Sandwich attacks specifically target trades by manipulating prices before and after a transaction. Unlike arbitrage MEV which exploits price differences across platforms, sandwich attacks directly harm individual users. Sandwich attacks are particularly damaging because they directly steal value from regular traders by impacting the price before the trade executes.

Overview: How a sandwich attack works

When a searcher spots an opportunity to sandwich a transaction, they place a trade before (known as “frontrunning”) and a trade after (known as “backrunning”) the transaction in order to manipulate the price of the trade.

Due to the design of Automated Market Makers (AMM) such as Uniswap, these trades strategically manipulate the price of the assets, leaving room for profit. To really understand how sandwich attacks work, though, we first need to understand some core concepts.

If you don't know what #MEV (Miner/Maximal Extractable Value) is and how it can hurt your swaps, make sure to watch this video! 🐮#CoWGMI 🐄 https://t.co/2g1cFLYvAL

— CoW DAO | CoW Swap & MEV Blocker (@CoWSwap) March 1, 2022

What makes a sandwich attack possible?

Let’s look at sandwich attacks on a more granular level.
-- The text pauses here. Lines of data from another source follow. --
-- ==== Sys2Proof/Syntax.lean ====
section
/-! DEFINITION. The commands of tile_encoder: one constructor of `Instr` per row of spec/opcode_table.json
(30_encoding.md R103, R106), and the four words of a command descriptor (R100). -/

namespace Sys2Proof

/-- The tile layouts of TILE and FRAME: the format code F with the flags T16 and ROWS, in the nine
combinations 30_encoding.md R104 admits (codes R107, layouts 43_tile_encoder.md R230 to R237). -/
inductive TileLayout where
  | planar2
  | inter2
  | nib4h
  | nib4l
  | bp4
  | lin8
  | mono1
  | mono1T16
  | mono1T16Rows
deriving DecidableEq, Repr

/-- The palette formats of PAL: the format code F with the flag HF, in the six combinations
30_encoding.md R104 admits (codes R108, layouts 44_palette_serializer.md R276 to R280). -/
inductive PalFormat where
  | sms
  | gen
  | bgr555
  | msx2
  | fixed
  | genHf
deriving DecidableEq, Repr

/-- The slot counts of PAL, codes S = 0, 1, 2 (30_encoding.md R108). -/
inductive SlotCount where
  | s4
  | s16
  | s256
deriving DecidableEq, Repr

/-- A command, one constructor per row of spec/opcode_table.json. `b` is the field F of the quantizer
commands, whose legal range 1..8 `Instr.WellFormed` checks (30_encoding.md R104). -/
inductive Instr where
  | endStream
  | nop
  | setout (out col : Word)
  | qsnap (b : BitVec 4) (c : Word)
  | qton (b : BitVec 4) (c : Word)
  | qexp (b : BitVec 4) (codes : Word)
  | qfix (c : Word)
  | mapclr
  | mapbuild (cl n : Word)
  | maplook (px : Word)
  | tilePlanar2 (fb : Word) (w h tx ty : Half)
  | tileInter2 (fb : Word) (w h tx ty : Half)
  | tileNib4h (fb : Word) (w h tx ty : Half)
  | tileNib4l (fb : Word) (w h tx ty : Half)
  | tileBp4 (fb : Word) (w h tx ty : Half)
  | tileLin8 (fb : Word) (w h tx ty : Half)
  | tileMono1 (fb : Word) (w h tx ty : Half)
  | tileMono1T16 (fb : Word) (w h tx ty : Half)
  | tileMono1T16Rows (fb : Word) (w h tx ty : Half)
  | framePlanar2 (fb : Word) (w h : Half)
  | frameInter2 (fb : Word) (w h : Half)
  | frameNib4h (fb : Word) (w h : Half)
  | frameNib4l (fb : Word) (w h : Half)
  | frameBp4 (fb : Word) (w h : Half)
  | frameLin8 (fb : Word) (w h : Half)
  | frameMono1 (fb : Word) (w h : Half)
  | frameMono1T16 (fb : Word) (w h : Half)
  | frameMono1T16Rows (fb : Word) (w h : Half)
  | palSms (slots : SlotCount)
  | palGen (slots : SlotCount)
  | palBgr555 (slots : SlotCount)
  | palMsx2 (slots : SlotCount)
  | palFixed (slots : SlotCount)
  | palGenHf (slots : SlotCount)
deriving DecidableEq, Repr

/-- The four words of one CMD16 descriptor, W0 at offset 0 to W3 at offset 12 (30_encoding.md R100). -/
structure Descriptor where
  w0 : Word
  w1 : Word
  w2 : Word
  w3 : Word
deriving DecidableEq, Repr

/-- Why a descriptor is no command: the first word found illegal, in the order W0, W1, W2, W3
(30_encoding.md R105), or fewer than 16 bytes were given to the decoder. -/
inductive Reject where
  | illegalW0
  | illegalW1
  | illegalW2
  | illegalW3
  | truncated
deriving DecidableEq, Repr

end Sys2Proof
end

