-- ==== Sys2Proof/Machine/Operands.lean ====
section
/-! DEFINITION. The operand forms: colours, byte ranges with their checks, pixels and windows of a frame,
the LUT's colours and the fixed table. -/

namespace Sys2Proof.Machine

/-! ## Colours (00_scope.md R10) -/

/-- `rgb(c) = c[23:0]`. -/
def rgbOf (c : Word) : Rgb := c.extractLsb' 0 24

/-- Bits 31:24: the alpha of a colour, the code of a fixed-table entry (10_state.md R39). -/
def alphaOf (c : Word) : Byte := c.extractLsb' 24 8

/-- R, bits 7:0 of a 24-bit colour. -/
def redOf (x : Rgb) : Byte := x.extractLsb' 0 8

/-- G, bits 15:8 of a 24-bit colour. -/
def greenOf (x : Rgb) : Byte := x.extractLsb' 8 8

/-- B, bits 23:16 of a 24-bit colour. -/
def blueOf (x : Rgb) : Byte := x.extractLsb' 16 8

/-- Alpha below 128: transparent, and the sentinel of a colour list (42_color_index_mapper.md R191,
20_memory.md R73). -/
def transparent (c : Word) : Bool := decide ((alphaOf c).toNat < Config.alphaThreshold.toNat)

/-! ## Byte ranges (20_memory.md R74, R80) -/

/-- The byte range `[base, base + len)`. -/
structure ByteRange where
  base : Word
  len : Nat
deriving DecidableEq, Repr

/-- `inRange(a, len)`: an empty range is always in range, and no sum wraps (20_memory.md R74). -/
abbrev inRange (s : State) (r : ByteRange) : Prop := r.len = 0 ∨ r.base.toNat + r.len ≤ s.memSize

/-- The range check of a command: `raise Err(BOUNDS, a, min(len, 0xFFFFFFFF))` (20_memory.md R74). -/
def checkRange (s : State) (r : ByteRange) : Except Err Unit :=
  if inRange s r then .ok () else .error ⟨.bounds, r.base, clipWord r.len⟩

/-- Two ranges overlap: both are non-empty and each starts before the other ends (20_memory.md R80). -/
abbrev overlaps (p q : ByteRange) : Prop :=
  0 < p.len ∧ 0 < q.len ∧ p.base.toNat < q.base.toNat + q.len ∧ q.base.toNat < p.base.toNat + p.len

/-- The first range of a list, in its order, that a write range overlaps. -/
def firstOverlap (w : ByteRange) (rs : List ByteRange) : Option ByteRange :=
  rs.find? fun r => decide (overlaps w r)

/-- The overlap check (20_memory.md R80): `raise Err(OVERLAP, w, r)` for the first overlapping write range,
OUT_PTR's before COL_PTR's, and the first range it overlaps, in the order of `reads` (frame, fixed table)
and then the COL_PTR range. -/
def checkOverlap (out col : ByteRange) (reads : List ByteRange) : Except Err Unit :=
  match firstOverlap out (reads ++ [col]) with
  | some r => .error ⟨.overlap, out.base, r.base⟩
  | none =>
    match firstOverlap col reads with
    | some r => .error ⟨.overlap, col.base, r.base⟩
    | none => .ok ()

/-! ## Frames and windows (20_memory.md R72, 43_tile_encoder.md R222) -/

/-- The range a frame of W × H pixels occupies, `[fb, fb + 4*W*H)` (20_memory.md R72). -/
def frameRange (fb : Word) (w h : Nat) : ByteRange := ⟨fb, 4 * w * h⟩

/-- `pixel(x, y) = MemRead(fb + 4*(y*W + x), 4)` (20_memory.md R72). -/
def pixel (s : State) (fb : Word) (w x y : Nat) : Word := s.buf.readWord (fb.toNat + 4 * (y * w + x))

/-- The T × T pixels of tile (tx, ty), row by row from the top, each row from the left
(43_tile_encoder.md R222). -/
def window (s : State) (fb : Word) (w edge tx ty : Nat) : List (List Word) :=
  (List.range edge).map fun y => (List.range edge).map fun x => pixel s fb w (tx * edge + x) (ty * edge + y)

/-! ## The LUT and the fixed table (10_state.md R39, R41) -/

/-- LUT[1..LUT_N], slot 1 first. -/
def lutColors (s : State) : List Rgb := s.lut.toList.take s.lutN.toNat

/-- LUT[k] for a slot k; slot 0 has no storage and gives 0 (10_state.md R41). -/
def lutSlot (s : State) (k : Nat) : Rgb := if k = 0 then 0#24 else s.lut.toList.getD (k - 1) 0#24

/-- The range of the fixed table, `[FIX_BASE, FIX_BASE + 4*FIX_COUNT)` (10_state.md R39). -/
def fixRange (s : State) : ByteRange := ⟨s.fixBase, 4 * s.fixCount.toNat⟩

/-- Entry i of the fixed table, `MemRead(FIX_BASE + 4*i, 4)` (10_state.md R39). -/
def fixEntry (s : State) (i : Nat) : Word := s.buf.readWord (s.fixBase.toNat + 4 * i)

/-- FixLookup: the index and the code of the first entry whose colour is `x` (41_color_quantizer.md R169). -/
def fixLookup (s : State) (x : Rgb) : Option (Nat × Byte) :=
  (List.range s.fixCount.toNat).findSome? fun i =>
    if rgbOf (fixEntry s i) = x then some (i, alphaOf (fixEntry s i)) else none

/-! ## Checks shared by several commands -/

/-- NO_MAP when no mapping is built (60_exceptions.md R301). -/
def checkMapped (s : State) : Except Err Unit :=
  if s.lutValid then .ok () else .error ⟨.noMap, 0#32, 0#32⟩

end Sys2Proof.Machine
end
The following concepts and\ tech make sandwich attacks possible.

Transaction reordering

Your crypto trade doesn't always happen immediately. It waits in line with other trades.

But here's the problem: the order can be changed. Attackers can pay extra fees to cut in line. They can place their trades before and after yours.
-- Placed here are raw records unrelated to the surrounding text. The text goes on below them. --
-- ==== Sys2Proof/Certificates/Slice0/Obligations.lean ====
section
/-! DEFINITION. The statements for the provers: what the rules of spec/ say the machine does. -/

open Sys2Proof Sys2Proof.Machine

/-- Decoding the words and the bytes of any well-formed command gives it back. For every well-formed instruction
of all 34 rows, with every operand: decode of its four words, and decodeBytes of its sixteen bytes, answer
exactly that instruction. No bit of an encoding is dropped. (R100, R101, R102, R103, R104, R106, R107, R108) -/
def Obligations.DecodeOfEncode : Prop :=
  ∀ i : Instr, i.WellFormed → decode (encode i) = .ok i ∧ decodeBytes (encodeBytes i) = .ok i

/-- A descriptor that decodes is the one encoding of a well-formed command. For every descriptor: if it decodes to
an instruction, that instruction is well formed and its encoding is that descriptor, so no two descriptors
stand for one command and every reserved or unused bit is 0. (R104, R105) -/
def Obligations.EncodeOfDecode : Prop :=
  ∀ (d : Descriptor) (i : Instr), decode d = .ok i → i.WellFormed ∧ encode i = d

/-- The worked encodings assemble to the printed words and decode to the printed commands. Each of the seven lines
of R115 assembles to the four words printed beside it, those words decode to the command, and the sixteen
bytes of qsnap 3, #FF8040 are those printed. (R115) -/
def Obligations.WorkedEncodings : Prop :=
  (assembleLine "qsnap 3, #FF8040" =
      some [.bytes [0x10, 0x03, 0x00, 0x00, 0xFF, 0x80, 0x40, 0xFF, 0, 0, 0, 0, 0, 0, 0, 0]] ∧
    (∀ p ∈ ([("qsnap 3, #FF8040", ⟨0x00000310, 0xFF4080FF, 0, 0⟩, .qsnap 3 0xFF4080FF),
        ("frame.planar2 0x1000, 16, 16", ⟨0x00000031, 0x00001000, 0x00100010, 0⟩, .framePlanar2 0x1000 16 16),
        ("tile.mono1.t16.rows 0x2000, 32, 16, 1, 0", ⟨0x00030630, 0x00002000, 0x00100020, 0x00000001⟩,
          .tileMono1T16Rows 0x2000 32 16 1 0),
        ("pal.gen.hf 16", ⟨0x00011140, 0, 0, 0⟩, .palGenHf .s16),
        ("pal.bgr555 256", ⟨0x00002240, 0, 0, 0⟩, .palBgr555 .s256),
        ("mapbuild 0x0800, 3", ⟨0x00000021, 0x00000800, 0x00000003, 0⟩, .mapbuild 0x800 3),
        ("end", ⟨0, 0, 0, 0⟩, .endStream)] : List (String × Descriptor × Instr)),
      assembleLine p.1 = some [.bytes (bytesOfDescriptor p.2.1)] ∧ decode p.2.1 = .ok p.2.2))

/-- An unknown opcode, or a reserved bit of W0 set, is illegal at W0. For every descriptor: if W0[7:0] is none of
the thirteen opcodes of R103, or any of the bits 14, 15, 18..31 of W0 is 1, decoding answers illegal with
first illegal word W0. (30_encoding.md R103, 30_encoding.md R104, 30_encoding.md R105) -/
def Obligations.UnknownOpcodeOrReservedBitIsIllegal : Prop :=
  ∀ d : Descriptor,
    (d.w0.toNat % 256 ∉ [0x00, 0x01, 0x02, 0x10, 0x11, 0x12, 0x13, 0x20, 0x21, 0x22, 0x30, 0x31, 0x40] ∨
      ∃ k, (k = 14 ∨ k = 15 ∨ (18 ≤ k ∧ k < 32)) ∧ d.w0.getLsbD k = true) →
    decode d = .error .illegalW0

/-- A rejection names the first illegal word in the order W0, W1, W2, W3. For every descriptor: a rejection at W1,
W2 or W3 means that word is nonzero and that the same descriptor with that word and the later words zero
decodes; a rejection at W0 holds whatever the operand words are; a full descriptor is never rejected as
truncated. (30_encoding.md R105) -/
def Obligations.FirstIllegalWordIsNamed : Prop :=
  ∀ w0 w1 w2 w3 : Word,
    (decode ⟨w0, w1, w2, w3⟩ = .error .illegalW0 → ∀ a b c : Word, decode ⟨w0, a, b, c⟩ = .error .illegalW0) ∧
    (decode ⟨w0, w1, w2, w3⟩ = .error .illegalW1 → w1 ≠ 0#32 ∧ ∃ i, decode ⟨w0, 0, 0, 0⟩ = .ok i) ∧
    (decode ⟨w0, w1, w2, w3⟩ = .error .illegalW2 → w2 ≠ 0#32 ∧ ∃ i, decode ⟨w0, w1, 0, 0⟩ = .ok i) ∧
    (decode ⟨w0, w1, w2, w3⟩ = .error .illegalW3 → w3 ≠ 0#32 ∧ ∃ i, decode ⟨w0, w1, w2, 0⟩ = .ok i) ∧
    decode ⟨w0, w1, w2, w3⟩ ≠ .error .truncated

/-- Each pseudo-instruction assembles to its expansion. For every operand: each of the sixteen pseudo-instructions
of R114 assembles to exactly the command of its expansion, or is refused with it. (R114) -/
def Obligations.PseudoInstructionsExpand : Prop :=
  ∀ c fb w h n : Nat,
    assembleCommand "qsnap.rgb555".toList [c] = assembleCommand "qsnap".toList [5, c] ∧
    assembleCommand "qsnap.rgb444".toList [c] = assembleCommand "qsnap".toList [4, c] ∧
    assembleCommand "qsnap.rgb333".toList [c] = assembleCommand "qsnap".toList [3, c] ∧
    assembleCommand "qsnap.rgb222".toList [c] = assembleCommand "qsnap".toList [2, c] ∧
    assembleCommand "qsnap.none".toList [c] = assembleCommand "qsnap".toList [8, c] ∧
    assembleCommand "quant.fixed".toList [c] = assembleCommand "qfix".toList [c] ∧
    assembleCommand "chr.nes".toList [fb, w, h] = assembleCommand "frame.planar2".toList [fb, w, h] ∧
    assembleCommand "chr.gb".toList [fb, w, h] = assembleCommand "frame.inter2".toList [fb, w, h] ∧
    assembleCommand "chr.gen".toList [fb, w, h] = assembleCommand "frame.nib4h".toList [fb, w, h] ∧
    assembleCommand "chr.sms".toList [fb, w, h] = assembleCommand "frame.nib4h".toList [fb, w, h] ∧
    assembleCommand "chr.gba4".toList [fb, w, h] = assembleCommand "frame.nib4l".toList [fb, w, h] ∧
    assembleCommand "chr.snes".toList [fb, w, h] = assembleCommand "frame.bp4".toList [fb, w, h] ∧
    assembleCommand "chr.msx1".toList [fb, w, h] = assembleCommand "frame.mono1".toList [fb, w, h] ∧
    assembleCommand "pal.gbc".toList [n] = assembleCommand "pal.bgr555".toList [n] ∧
    assembleCommand "pal.snes".toList [n] = assembleCommand "pal.bgr555".toList [n] ∧
    assembleCommand "pal.gba".toList [n] = assembleCommand "pal.bgr555".toList [n]

/-- A step of a running stream executes the command its sixteen bytes decode to. For every state that is busy with
no host action to come, CMD_PTR a multiple of 4 and the descriptor inside BUF: if the sixteen bytes of BUF
from CMD_PTR on decode to an instruction, step answers exactly what exec answers for it (exec includes the
advance of CMD_PTR by 16, or the abort). (40_stream_control.md R140, 20_memory.md R71, 30_encoding.md R100) -/
def Obligations.StepRunsTheDecodedCommand : Prop :=
  ∀ (s : State) (i : Instr), s.host = [] → s.busy = true → s.cmdPtr.toNat % 4 = 0 →
    s.cmdPtr.toNat + 16 ≤ s.memSize →
    decodeBytes ((List.range 16).map fun k => s.buf.read (s.cmdPtr.toNat + k)) = .ok i →
    step s = exec i s

/-- A command stored where the next step fetches is the command the next step executes. For every well-formed
instruction and every state whose BUF has at least 16 bytes: after its bytes are placed with placeCommand (the
model's own way to place a command, log 14), step executes exactly that instruction. (40_stream_control.md
R140, 30_encoding.md R100, 20_memory.md R85) -/
def Obligations.PlacedCommandRunsNext : Prop :=
  ∀ (i : Instr) (s : State), i.WellFormed → 16 ≤ s.memSize →
    step (placeCommand (encodeBytes i) s) = exec i (placeCommand (encodeBytes i) s)

/-- A fetch aborts with ALIGN, then BOUNDS, then ILLEGAL, with their info words. For every busy state with no host
action to come: a CMD_PTR that is not a multiple of 4 aborts with ALIGN (CMD_PTR, 0); an aligned one with
fewer than 16 bytes of BUF left aborts with BOUNDS (CMD_PTR, 16); otherwise, where the four words at CMD_PTR
do not decode, the abort is ILLEGAL with W0 and the index of the first illegal word. (40_stream_control.md
R140, 20_memory.md R75, 30_encoding.md R105, 60_exceptions.md R302) -/
def Obligations.FetchErrorsInOrder : Prop :=
  ∀ s : State, s.host = [] → s.busy = true →
    (s.cmdPtr.toNat % 4 ≠ 0 → step s = .next (abortedState .align s.cmdPtr 0#32 s)) ∧
    (s.cmdPtr.toNat % 4 = 0 → s.memSize < s.cmdPtr.toNat + 16 →
      step s = .next (abortedState .bounds s.cmdPtr 16#32 s)) ∧
    (s.cmdPtr.toNat % 4 = 0 → s.cmdPtr.toNat + 16 ≤ s.memSize →
      ∀ (w0 w1 w2 w3 : Word) (k : Nat),
        w0 = s.buf.readWord s.cmdPtr.toNat → w1 = s.buf.readWord (s.cmdPtr.toNat + 4) →
        w2 = s.buf.readWord (s.cmdPtr.toNat + 8) → w3 = s.buf.readWord (s.cmdPtr.toNat + 12) →
        (k, decode ⟨w0, w1, w2, w3⟩) ∈
          ([(0, .error .illegalW0), (1, .error .illegalW1), (2, .error .illegalW2), (3, .error .illegalW3)] :
            List (Nat × Except Reject Instr)) →
        step s = .next (abortedState .illegal w0 (BitVec.ofNat 32 k) s))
This reordering is what makes sandwich attacks possible. Attackers use it to manipulate prices around your trade.

Automated market makers (AMMs)

Think of AMMs as robot traders that never sleep. They let you buy and sell crypto instantly.
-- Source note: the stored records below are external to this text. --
-- ==== Sys2Proof/Laws/Ops.lean ====
section
/-! SUPPORT. One lemma per shared operation that says once everything it can do: how a command ends, the
checks, and the body of each command. Later proofs cite these instead of unfolding. -/

namespace Sys2Proof.Machine

/-! ## Sequencing -/

theorem bind_eq_ok {α β : Type} {x : Except Err α} {f : α → Except Err β} {b : β} :
    (x >>= f) = .ok b ↔ ∃ a, x = .ok a ∧ f a = .ok b := by
  cases x <;> simp [bind, Except.bind]

theorem bind_eq_error {α β : Type} {x : Except Err α} {f : α → Except Err β} {e : Err} :
    (x >>= f) = .error e ↔ x = .error e ∨ ∃ a, x = .ok a ∧ f a = .error e := by
  cases x <;> simp [bind, Except.bind]

theorem pure_eq_ok {α : Type} {a b : α} : (pure a : Except Err α) = .ok b ↔ a = b := by
  simp [pure, Except.pure]

theorem pure_ne_error {α : Type} {a : α} {e : Err} : (pure a : Except Err α) ≠ .error e := by
  simp [pure, Except.pure]

/-! ## How a command ends -/

@[simp] theorem complete_ok (s t : State) : complete s (.ok t) = .next (advance t) := rfl

@[simp] theorem complete_error (s : State) (e : Err) : complete s (.error e) = .next (abort e s) := rfl

/-- A command completes or aborts; it never stops the machine. -/
theorem complete_cases (s : State) (r : Except Err State) :
    (∃ u, r = .ok u ∧ complete s r = .next (advance u)) ∨
      ∃ e, r = .error e ∧ complete s r = .next (abort e s) := by
  cases r with
  | ok u => exact .inl ⟨u, rfl, rfl⟩
  | error e => exact .inr ⟨e, rfl, rfl⟩

/-- If a command answers `t`, its body completed in the state `t` advances from, or it raised and `t` is the
abort of the state before. -/
theorem complete_next {s t : State} {r : Except Err State} (h : complete s r = .next t) :
    (∃ u, r = .ok u ∧ t = advance u) ∨ ∃ e, r = .error e ∧ t = abort e s := by
  cases r with
  | ok u => exact .inl ⟨u, rfl, (Host.Outcome.next.inj h).symm⟩
  | error e => exact .inr ⟨e, rfl, (Host.Outcome.next.inj h).symm⟩

/-! ## Checks -/

theorem checkRange_eq_ok {s : State} {r : ByteRange} {u : Unit} : checkRange s r = .ok u ↔ inRange s r := by
  unfold checkRange
  split <;> simp_all

theorem checkRange_eq_error {s : State} {r : ByteRange} {e : Err} :
    checkRange s r = .error e ↔ ¬ inRange s r ∧ e = ⟨.bounds, r.base, clipWord r.len⟩ := by
  unfold checkRange
  split <;> simp_all [eq_comm]

theorem checkMapped_eq_ok {s : State} {u : Unit} : checkMapped s = .ok u ↔ s.lutValid = true := by
  unfold checkMapped
  split <;> simp_all

theorem checkMapped_eq_error {s : State} {e : Err} :
    checkMapped s = .error e ↔ s.lutValid = false ∧ e = ⟨.noMap, 0#32, 0#32⟩ := by
  unfold checkMapped
  cases s.lutValid
  · simpa using eq_comm
  · simp

theorem firstOverlap_eq_none {w : ByteRange} {rs : List ByteRange} :
    firstOverlap w rs = none ↔ ∀ r ∈ rs, ¬ overlaps w r := by
  simp [firstOverlap]

/-- The overlap check passes exactly when no write range meets a read range or the other write range. -/
theorem checkOverlap_eq_ok {out col : ByteRange} {reads : List ByteRange} {u : Unit} :
    checkOverlap out col reads = .ok u ↔
      (∀ r ∈ reads, ¬ overlaps out r) ∧ ¬ overlaps out col ∧ ∀ r ∈ reads, ¬ overlaps col r := by
  unfold checkOverlap
  split
  · rename_i r h
    refine iff_of_false (by simp) fun hc => ?_
    have : firstOverlap out (reads ++ [col]) = none :=
      firstOverlap_eq_none.2 fun r hr => by
        rcases List.mem_append.1 hr with hr | hr
        · exact hc.1 r hr
        · rw [List.mem_singleton.1 hr]; exact hc.2.1
    simp [this] at h
  · rename_i h
    have h1 := firstOverlap_eq_none.1 h
    split
    · rename_i r h2
      refine iff_of_false (by simp) fun hc => ?_
      simp [firstOverlap_eq_none.2 hc.2.2] at h2
    · rename_i h2
      exact iff_of_true rfl ⟨fun r hr => h1 r (by simp [hr]), h1 col (by simp), firstOverlap_eq_none.1 h2⟩

/-- The overlap check raises OVERLAP, naming a write range and the range it overlaps. -/
theorem checkOverlap_eq_error {out col : ByteRange} {reads : List ByteRange} {e : Err}
    (h : checkOverlap out col reads = .error e) :
    (∃ r, firstOverlap out (reads ++ [col]) = some r ∧ e = ⟨.overlap, out.base, r.base⟩) ∨
      firstOverlap out (reads ++ [col]) = none ∧
        ∃ r, firstOverlap col reads = some r ∧ e = ⟨.overlap, col.base, r.base⟩ := by
  unfold checkOverlap at h
  split at h
  · exact .inl ⟨_, by assumption, (Except.error.inj h).symm⟩
  · split at h
    · exact .inr ⟨by assumption, _, by assumption, (Except.error.inj h).symm⟩
    · cases h

theorem checkInside_eq_ok {L : TileLayout} {w h tx ty : Half} {u : Unit} :
    checkInside L w h tx ty = .ok u ↔
      (tx.toNat + 1) * tileEdge L ≤ w.toNat ∧ (ty.toNat + 1) * tileEdge L ≤ h.toNat := by
  unfold checkInside
  split <;> simp <;> omega

theorem checkInside_eq_error {L : TileLayout} {w h tx ty : Half} {e : Err}
    (he : checkInside L w h tx ty = .error e) : e = ⟨.range, ty ++ tx, h ++ w⟩ := by
  unfold checkInside at he
  split at he
  · exact (Except.error.inj he).symm
  · cases he

theorem checkDimensions_eq_ok {L : TileLayout} {w h : Half} {u : Unit} :
    checkDimensions L w h = .ok u ↔
      dimensionFails w.toNat (tileEdge L) = false ∧ dimensionFails h.toNat (tileEdge L) = false := by
  unfold checkDimensions
  cases dimensionFails w.toNat (tileEdge L) <;> cases dimensionFails h.toNat (tileEdge L) <;> simp

theorem checkDimensions_eq_error {L : TileLayout} {w h : Half} {e : Err}
    (he : checkDimensions L w h = .error e) : e.code = .dimension := by
  unfold checkDimensions at he
  simp only at he
  split at he
  · exact (Except.error.inj he) ▸ rfl
  · cases he

/-- The checks of TILE and FRAME on their ranges pass exactly when every range is in BUF and the write
ranges meet neither a read range nor each other. -/
theorem checkTileRanges_eq_ok {L : TileLayout} {fb : Word} {w h n : Nat} {s : State} {u : Unit} :
    checkTileRanges L fb w h n s = .ok u ↔
      inRange s (frameRange fb w h) ∧ inRange s (tileOutRange L n s) ∧ inRange s (tileColRange L n s) ∧
        (needsFixedTable L s = true → inRange s (fixRange s)) ∧
        (∀ r ∈ tileReads L fb w h s, ¬ overlaps (tileOutRange L n s) r) ∧
        ¬ overlaps (tileOutRange L n s) (tileColRange L n s) ∧
        ∀ r ∈ tileReads L fb w h s, ¬ overlaps (tileColRange L n s) r := by
  unfold checkTileRanges
  simp only [bind_eq_ok, checkRange_eq_ok, exists_const]
  cases hn : needsFixedTable L s
  · simp [checkOverlap_eq_ok]
  · simp only [if_true, bind_eq_ok, checkRange_eq_ok, checkOverlap_eq_ok, exists_and_left, exists_const,
      true_implies]

/-- Every error of those checks is BOUNDS or OVERLAP. -/
theorem checkTileRanges_eq_error {L : TileLayout} {fb : Word} {w h n : Nat} {s : State} {e : Err}
    (he : checkTileRanges L fb w h n s = .error e) : e.code = .bounds ∨ e.code = .overlap := by
  unfold checkTileRanges at he
  have hr : ∀ r, checkRange s r = .error e → e.code = .bounds := fun r h => by
    rw [(checkRange_eq_error.1 h).2]
  have ho : ∀ o c rs, checkOverlap o c rs = .error e → e.code = .overlap := fun o c rs h => by
    rcases checkOverlap_eq_error h with ⟨r, -, rfl⟩ | ⟨-, r, -, rfl⟩ <;> rfl
  rcases bind_eq_error.1 he with h | ⟨_, -, he⟩
  · exact .inl (hr _ h)
  rcases bind_eq_error.1 he with h | ⟨_, -, he⟩
  · exact .inl (hr _ h)
  rcases bind_eq_error.1 he with h | ⟨_, -, he⟩
  · exact .inl (hr _ h)
  split at he
  · rcases bind_eq_error.1 he with h | ⟨_, -, he⟩
    · exact .inl (hr _ h)
    · exact .inr (ho _ _ _ he)
  · exact .inr (ho _ _ _ (by simpa [bind, Except.bind, pure, Except.pure] using he))

/-! ## One tile -/

theorem checkSlots_eq_ok {L : TileLayout} {rows : List (List Byte)} {u : Unit} :
    checkSlots L rows = .ok u ↔
      (isMono L = false → ∀ row ∈ rows, ∀ slot ∈ row, slot.toNat < 2 ^ bitsPerPixel L) := by
  unfold checkSlots
  cases hm : isMono L
  · simp only [if_false, Bool.false_eq_true, true_implies]
    split
    · rename_i slot hs
      refine iff_of_false (by simp) fun hc => ?_
      have h1 := List.find?_some hs
      have h2 := List.mem_of_find?_eq_some hs
      obtain ⟨row, hr, hsl⟩ := List.mem_flatMap.1 h2
      have := hc row hr slot hsl
      simp at h1
      omega
    · rename_i hs
      refine iff_of_true rfl fun row hr slot hsl => ?_
      have := List.find?_eq_none.1 hs slot (List.mem_flatMap.2 ⟨row, hr, hsl⟩)
      simpa using this
  · simp

theorem checkSlots_eq_error {L : TileLayout} {rows : List (List Byte)} {e : Err}
    (he : checkSlots L rows = .error e) :
    ∃ slot : Byte, e = ⟨.range, slot.setWidth 32, BitVec.ofNat 32 (2 ^ bitsPerPixel L)⟩ := by
  unfold checkSlots at he
  split at he
  · cases he
  · split at he
    · exact ⟨_, (Except.error.inj he).symm⟩
    · cases he

theorem foreground_eq_error {s : State} {e : Err} (he : foreground s = .error e) :
    e.code = .notInPalette ∨ e.code = .range := by
  unfold foreground at he
  split at he
  · cases he
  · split at he
    · exact .inl ((Except.error.inj he) ▸ rfl)
    · split at he
      · exact .inr ((Except.error.inj he) ▸ rfl)
      · cases he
Traditional exchanges need another person to trade with you. You need a seller to buy from someone. AMMs work differently.

AMMs keep pools of two different cryptocurrencies. For example, ETH and another token called COW. The AMM automatically sets prices based on how much of each token is available.

When you buy COW, you're taking COW from the pool. You're also adding ETH to the pool. This changes the balance and moves the price.

If more people buy COW, its price goes up. If more people sell COW, its price goes down. The AMM adjusts prices automatically to keep things balanced.

Slippage tolerance

Crypto prices change constantly. Your trade might execute at a different price than expected.

Slippage tolerance is your safety buffer. It's the maximum extra amount you're willing to pay.

Here's an example: ETH costs $2,000 right now. You want to buy some ETH. You set 5% slippage tolerance. This means you're okay paying up to $2,100 for ETH. If the price goes higher than $2,100, your trade fails.

You need some slippage tolerance because prices move fast. But setting it too high creates problems. It gives attackers room to manipulate your trade.

Price impact

Every trade moves the market price slightly. This movement is called price impact.

Small trades barely affect prices. A $100 trade won't change ETH's price noticeably.

Big trades move prices more. A $1 million trade will definitely change the price. This happens because large trades use up more of the available tokens.

Think of it like a small pond. Dropping a pebble creates tiny ripples. Dropping a boulder creates big waves.

The sandwich attack: Step by step

Let’s examine a sandwich attack through a step-by-step example. In this example, we’re trading ETH and COW.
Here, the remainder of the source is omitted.